* WHAT TO WORK ON *
Of all the lines below, return only those starting with the line holding "obtain ⟨_, _, _, rfl⟩" and going on through the line holding "give a stream", exactly as written.
-- DATA FOR REVIEW follows --
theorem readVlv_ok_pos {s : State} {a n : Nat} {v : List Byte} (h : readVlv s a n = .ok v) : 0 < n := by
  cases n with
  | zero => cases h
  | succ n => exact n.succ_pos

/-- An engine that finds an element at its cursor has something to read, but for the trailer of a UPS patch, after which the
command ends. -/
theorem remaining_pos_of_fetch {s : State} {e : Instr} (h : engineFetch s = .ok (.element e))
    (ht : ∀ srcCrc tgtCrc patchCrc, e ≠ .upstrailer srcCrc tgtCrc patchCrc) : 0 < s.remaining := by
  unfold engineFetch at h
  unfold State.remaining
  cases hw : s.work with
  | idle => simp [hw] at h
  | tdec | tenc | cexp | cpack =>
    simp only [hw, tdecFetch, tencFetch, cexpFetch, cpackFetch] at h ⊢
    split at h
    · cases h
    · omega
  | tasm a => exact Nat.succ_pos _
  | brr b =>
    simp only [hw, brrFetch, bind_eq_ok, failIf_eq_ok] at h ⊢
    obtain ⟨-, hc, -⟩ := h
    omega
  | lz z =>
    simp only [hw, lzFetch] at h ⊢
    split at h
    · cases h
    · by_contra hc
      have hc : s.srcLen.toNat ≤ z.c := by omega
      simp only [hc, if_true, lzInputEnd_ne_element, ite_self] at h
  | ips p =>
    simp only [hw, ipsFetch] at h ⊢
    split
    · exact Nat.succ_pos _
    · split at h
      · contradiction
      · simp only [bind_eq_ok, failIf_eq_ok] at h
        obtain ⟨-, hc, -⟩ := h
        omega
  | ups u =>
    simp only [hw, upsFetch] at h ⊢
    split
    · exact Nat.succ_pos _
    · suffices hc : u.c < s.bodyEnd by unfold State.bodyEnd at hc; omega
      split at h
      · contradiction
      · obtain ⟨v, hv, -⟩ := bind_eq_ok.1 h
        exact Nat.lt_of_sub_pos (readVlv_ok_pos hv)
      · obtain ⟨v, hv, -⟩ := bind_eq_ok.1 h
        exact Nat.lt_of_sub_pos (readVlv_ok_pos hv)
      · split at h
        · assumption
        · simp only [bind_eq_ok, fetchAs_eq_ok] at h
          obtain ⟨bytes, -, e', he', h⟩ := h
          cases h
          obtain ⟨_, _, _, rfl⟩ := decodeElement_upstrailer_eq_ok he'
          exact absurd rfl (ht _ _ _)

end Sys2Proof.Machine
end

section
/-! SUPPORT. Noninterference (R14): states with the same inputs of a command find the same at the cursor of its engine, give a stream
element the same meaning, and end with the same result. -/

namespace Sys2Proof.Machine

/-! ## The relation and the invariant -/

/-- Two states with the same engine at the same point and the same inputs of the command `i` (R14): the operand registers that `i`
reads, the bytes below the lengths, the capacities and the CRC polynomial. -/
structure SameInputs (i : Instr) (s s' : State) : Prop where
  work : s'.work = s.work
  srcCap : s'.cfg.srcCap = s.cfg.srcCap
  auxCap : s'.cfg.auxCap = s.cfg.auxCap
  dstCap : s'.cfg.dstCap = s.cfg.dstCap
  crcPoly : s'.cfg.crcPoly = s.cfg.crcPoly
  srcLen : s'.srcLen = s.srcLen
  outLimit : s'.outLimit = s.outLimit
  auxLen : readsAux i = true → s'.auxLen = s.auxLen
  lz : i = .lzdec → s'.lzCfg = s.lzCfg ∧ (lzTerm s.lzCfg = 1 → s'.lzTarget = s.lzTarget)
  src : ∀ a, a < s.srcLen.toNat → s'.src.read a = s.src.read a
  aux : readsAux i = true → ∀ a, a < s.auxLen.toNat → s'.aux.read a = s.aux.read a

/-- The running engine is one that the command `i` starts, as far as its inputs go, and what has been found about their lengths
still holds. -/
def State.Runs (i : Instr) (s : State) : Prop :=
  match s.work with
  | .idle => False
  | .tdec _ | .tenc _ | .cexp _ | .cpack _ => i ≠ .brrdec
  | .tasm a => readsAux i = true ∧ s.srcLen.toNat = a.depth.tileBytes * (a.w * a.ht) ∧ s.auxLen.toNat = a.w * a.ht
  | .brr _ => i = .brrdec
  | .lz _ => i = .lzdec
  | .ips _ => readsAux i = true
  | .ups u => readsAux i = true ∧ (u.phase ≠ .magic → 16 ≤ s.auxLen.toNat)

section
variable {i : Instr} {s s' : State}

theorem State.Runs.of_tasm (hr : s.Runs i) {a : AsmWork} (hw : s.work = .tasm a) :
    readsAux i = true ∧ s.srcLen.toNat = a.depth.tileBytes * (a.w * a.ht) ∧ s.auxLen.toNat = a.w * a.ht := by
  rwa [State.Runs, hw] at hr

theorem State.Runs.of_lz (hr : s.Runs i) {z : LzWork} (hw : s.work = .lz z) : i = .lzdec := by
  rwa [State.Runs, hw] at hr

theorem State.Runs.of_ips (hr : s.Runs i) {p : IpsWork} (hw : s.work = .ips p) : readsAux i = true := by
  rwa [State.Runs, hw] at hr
-- DATA FOR REVIEW concluded --
-- DATA FOR REVIEW follows --
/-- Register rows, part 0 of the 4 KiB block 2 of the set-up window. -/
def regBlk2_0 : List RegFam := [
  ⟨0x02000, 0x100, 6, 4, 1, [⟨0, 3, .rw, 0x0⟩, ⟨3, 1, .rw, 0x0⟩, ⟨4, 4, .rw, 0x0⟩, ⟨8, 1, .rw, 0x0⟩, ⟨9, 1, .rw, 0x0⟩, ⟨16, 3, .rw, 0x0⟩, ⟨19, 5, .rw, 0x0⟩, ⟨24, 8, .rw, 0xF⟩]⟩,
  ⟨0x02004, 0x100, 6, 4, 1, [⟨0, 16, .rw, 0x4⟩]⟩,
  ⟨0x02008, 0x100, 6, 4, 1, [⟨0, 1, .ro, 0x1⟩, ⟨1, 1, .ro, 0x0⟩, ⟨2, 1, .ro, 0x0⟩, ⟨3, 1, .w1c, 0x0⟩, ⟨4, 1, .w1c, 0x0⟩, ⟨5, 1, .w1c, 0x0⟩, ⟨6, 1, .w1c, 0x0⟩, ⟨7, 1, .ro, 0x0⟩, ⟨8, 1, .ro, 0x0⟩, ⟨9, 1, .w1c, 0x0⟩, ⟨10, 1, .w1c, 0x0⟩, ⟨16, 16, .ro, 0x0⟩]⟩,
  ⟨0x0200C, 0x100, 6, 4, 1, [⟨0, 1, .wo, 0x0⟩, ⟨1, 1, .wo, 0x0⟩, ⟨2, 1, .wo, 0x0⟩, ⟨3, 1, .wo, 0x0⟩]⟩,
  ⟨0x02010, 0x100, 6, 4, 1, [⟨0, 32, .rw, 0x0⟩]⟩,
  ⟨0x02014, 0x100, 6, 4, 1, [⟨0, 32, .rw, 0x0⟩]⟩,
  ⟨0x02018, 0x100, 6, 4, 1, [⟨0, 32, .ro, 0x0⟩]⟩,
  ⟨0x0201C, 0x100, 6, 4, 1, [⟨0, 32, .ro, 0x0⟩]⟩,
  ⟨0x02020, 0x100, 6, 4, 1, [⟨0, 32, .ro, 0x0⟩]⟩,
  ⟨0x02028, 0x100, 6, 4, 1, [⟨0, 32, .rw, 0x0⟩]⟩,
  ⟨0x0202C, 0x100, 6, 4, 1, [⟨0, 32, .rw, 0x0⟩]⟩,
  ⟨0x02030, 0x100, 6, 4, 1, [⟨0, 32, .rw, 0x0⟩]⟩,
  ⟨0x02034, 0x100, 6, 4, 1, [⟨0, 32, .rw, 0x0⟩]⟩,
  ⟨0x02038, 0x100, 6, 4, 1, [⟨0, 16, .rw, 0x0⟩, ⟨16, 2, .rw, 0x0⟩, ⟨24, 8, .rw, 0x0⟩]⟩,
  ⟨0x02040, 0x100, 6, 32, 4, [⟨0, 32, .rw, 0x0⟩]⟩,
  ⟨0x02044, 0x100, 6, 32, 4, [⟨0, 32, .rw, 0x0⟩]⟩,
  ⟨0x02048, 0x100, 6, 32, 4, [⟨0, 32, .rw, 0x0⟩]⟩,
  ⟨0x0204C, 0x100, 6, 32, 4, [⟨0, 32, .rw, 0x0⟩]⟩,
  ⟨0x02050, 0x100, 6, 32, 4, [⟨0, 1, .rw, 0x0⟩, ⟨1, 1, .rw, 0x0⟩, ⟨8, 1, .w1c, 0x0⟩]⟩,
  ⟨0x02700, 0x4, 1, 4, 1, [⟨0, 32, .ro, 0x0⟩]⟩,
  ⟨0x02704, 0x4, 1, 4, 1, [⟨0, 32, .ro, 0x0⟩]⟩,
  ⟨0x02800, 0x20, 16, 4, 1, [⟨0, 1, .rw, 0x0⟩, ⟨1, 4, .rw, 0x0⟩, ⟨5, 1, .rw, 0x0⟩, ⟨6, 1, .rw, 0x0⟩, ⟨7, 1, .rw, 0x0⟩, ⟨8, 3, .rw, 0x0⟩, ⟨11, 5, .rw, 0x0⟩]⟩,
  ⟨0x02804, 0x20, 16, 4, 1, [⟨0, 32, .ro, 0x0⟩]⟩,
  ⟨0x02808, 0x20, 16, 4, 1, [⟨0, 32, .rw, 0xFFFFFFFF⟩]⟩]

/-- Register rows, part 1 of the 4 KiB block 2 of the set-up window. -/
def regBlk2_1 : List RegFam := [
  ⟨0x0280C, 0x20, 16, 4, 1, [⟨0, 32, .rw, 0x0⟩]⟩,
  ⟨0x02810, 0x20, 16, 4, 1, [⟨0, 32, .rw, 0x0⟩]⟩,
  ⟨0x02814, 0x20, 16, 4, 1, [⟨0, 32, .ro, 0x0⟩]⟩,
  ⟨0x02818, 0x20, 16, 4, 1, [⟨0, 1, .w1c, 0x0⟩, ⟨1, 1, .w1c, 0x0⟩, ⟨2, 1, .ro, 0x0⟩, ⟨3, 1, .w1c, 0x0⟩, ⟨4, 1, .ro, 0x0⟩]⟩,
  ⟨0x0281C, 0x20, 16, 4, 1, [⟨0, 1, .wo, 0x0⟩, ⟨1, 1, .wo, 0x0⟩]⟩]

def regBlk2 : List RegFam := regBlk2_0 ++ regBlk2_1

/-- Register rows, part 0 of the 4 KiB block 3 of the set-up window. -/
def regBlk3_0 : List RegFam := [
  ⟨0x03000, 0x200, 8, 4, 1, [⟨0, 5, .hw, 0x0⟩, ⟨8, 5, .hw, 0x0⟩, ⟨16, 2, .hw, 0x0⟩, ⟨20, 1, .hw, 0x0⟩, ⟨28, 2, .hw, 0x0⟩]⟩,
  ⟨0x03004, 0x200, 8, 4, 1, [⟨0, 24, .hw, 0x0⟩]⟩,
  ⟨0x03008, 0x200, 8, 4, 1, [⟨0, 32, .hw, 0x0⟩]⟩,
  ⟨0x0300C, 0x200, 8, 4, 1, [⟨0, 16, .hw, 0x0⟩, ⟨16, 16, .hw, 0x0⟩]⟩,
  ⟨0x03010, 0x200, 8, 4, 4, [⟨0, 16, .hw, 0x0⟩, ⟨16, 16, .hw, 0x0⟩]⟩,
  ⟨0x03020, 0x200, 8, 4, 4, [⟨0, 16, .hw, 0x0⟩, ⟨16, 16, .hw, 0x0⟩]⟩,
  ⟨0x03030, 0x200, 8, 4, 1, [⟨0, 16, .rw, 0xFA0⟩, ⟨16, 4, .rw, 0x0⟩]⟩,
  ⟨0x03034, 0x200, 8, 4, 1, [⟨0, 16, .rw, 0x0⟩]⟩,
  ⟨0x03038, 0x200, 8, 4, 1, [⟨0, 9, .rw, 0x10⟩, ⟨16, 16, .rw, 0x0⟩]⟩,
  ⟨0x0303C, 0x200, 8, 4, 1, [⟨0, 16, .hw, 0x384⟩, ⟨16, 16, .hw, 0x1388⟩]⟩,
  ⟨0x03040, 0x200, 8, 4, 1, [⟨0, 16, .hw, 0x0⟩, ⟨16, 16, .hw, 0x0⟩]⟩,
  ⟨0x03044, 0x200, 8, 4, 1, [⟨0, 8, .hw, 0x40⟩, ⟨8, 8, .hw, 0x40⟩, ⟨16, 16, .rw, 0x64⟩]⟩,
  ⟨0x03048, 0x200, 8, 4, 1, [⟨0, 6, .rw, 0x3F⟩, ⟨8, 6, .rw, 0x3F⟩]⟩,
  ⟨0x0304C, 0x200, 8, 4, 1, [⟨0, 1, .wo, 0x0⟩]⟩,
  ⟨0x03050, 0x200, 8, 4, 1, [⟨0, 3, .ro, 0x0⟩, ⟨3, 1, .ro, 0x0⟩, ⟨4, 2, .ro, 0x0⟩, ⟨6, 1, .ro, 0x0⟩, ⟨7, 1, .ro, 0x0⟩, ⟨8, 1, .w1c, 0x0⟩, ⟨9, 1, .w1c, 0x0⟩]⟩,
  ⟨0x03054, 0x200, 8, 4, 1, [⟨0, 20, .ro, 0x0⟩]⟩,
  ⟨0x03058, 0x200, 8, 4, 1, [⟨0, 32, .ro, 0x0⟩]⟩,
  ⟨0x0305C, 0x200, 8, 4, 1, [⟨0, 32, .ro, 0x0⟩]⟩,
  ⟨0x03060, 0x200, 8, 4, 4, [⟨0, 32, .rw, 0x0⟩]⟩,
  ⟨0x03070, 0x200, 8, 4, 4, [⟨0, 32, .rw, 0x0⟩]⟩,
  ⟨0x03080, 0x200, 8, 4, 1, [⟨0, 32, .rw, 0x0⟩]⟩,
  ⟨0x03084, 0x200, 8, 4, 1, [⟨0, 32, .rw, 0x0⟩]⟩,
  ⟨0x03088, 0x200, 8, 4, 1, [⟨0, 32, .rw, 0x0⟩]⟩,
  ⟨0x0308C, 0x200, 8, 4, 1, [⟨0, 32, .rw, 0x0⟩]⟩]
-- DATA FOR REVIEW concluded --
* OUTPUT OF THE TASK *
          obtain ⟨_, _, _, rfl⟩ := decodeElement_upstrailer_eq_ok he'
          exact absurd rfl (ht _ _ _)

end Sys2Proof.Machine
end

section
/-! SUPPORT. Noninterference (R14): states with the same inputs of a command find the same at the cursor of its engine, give a stream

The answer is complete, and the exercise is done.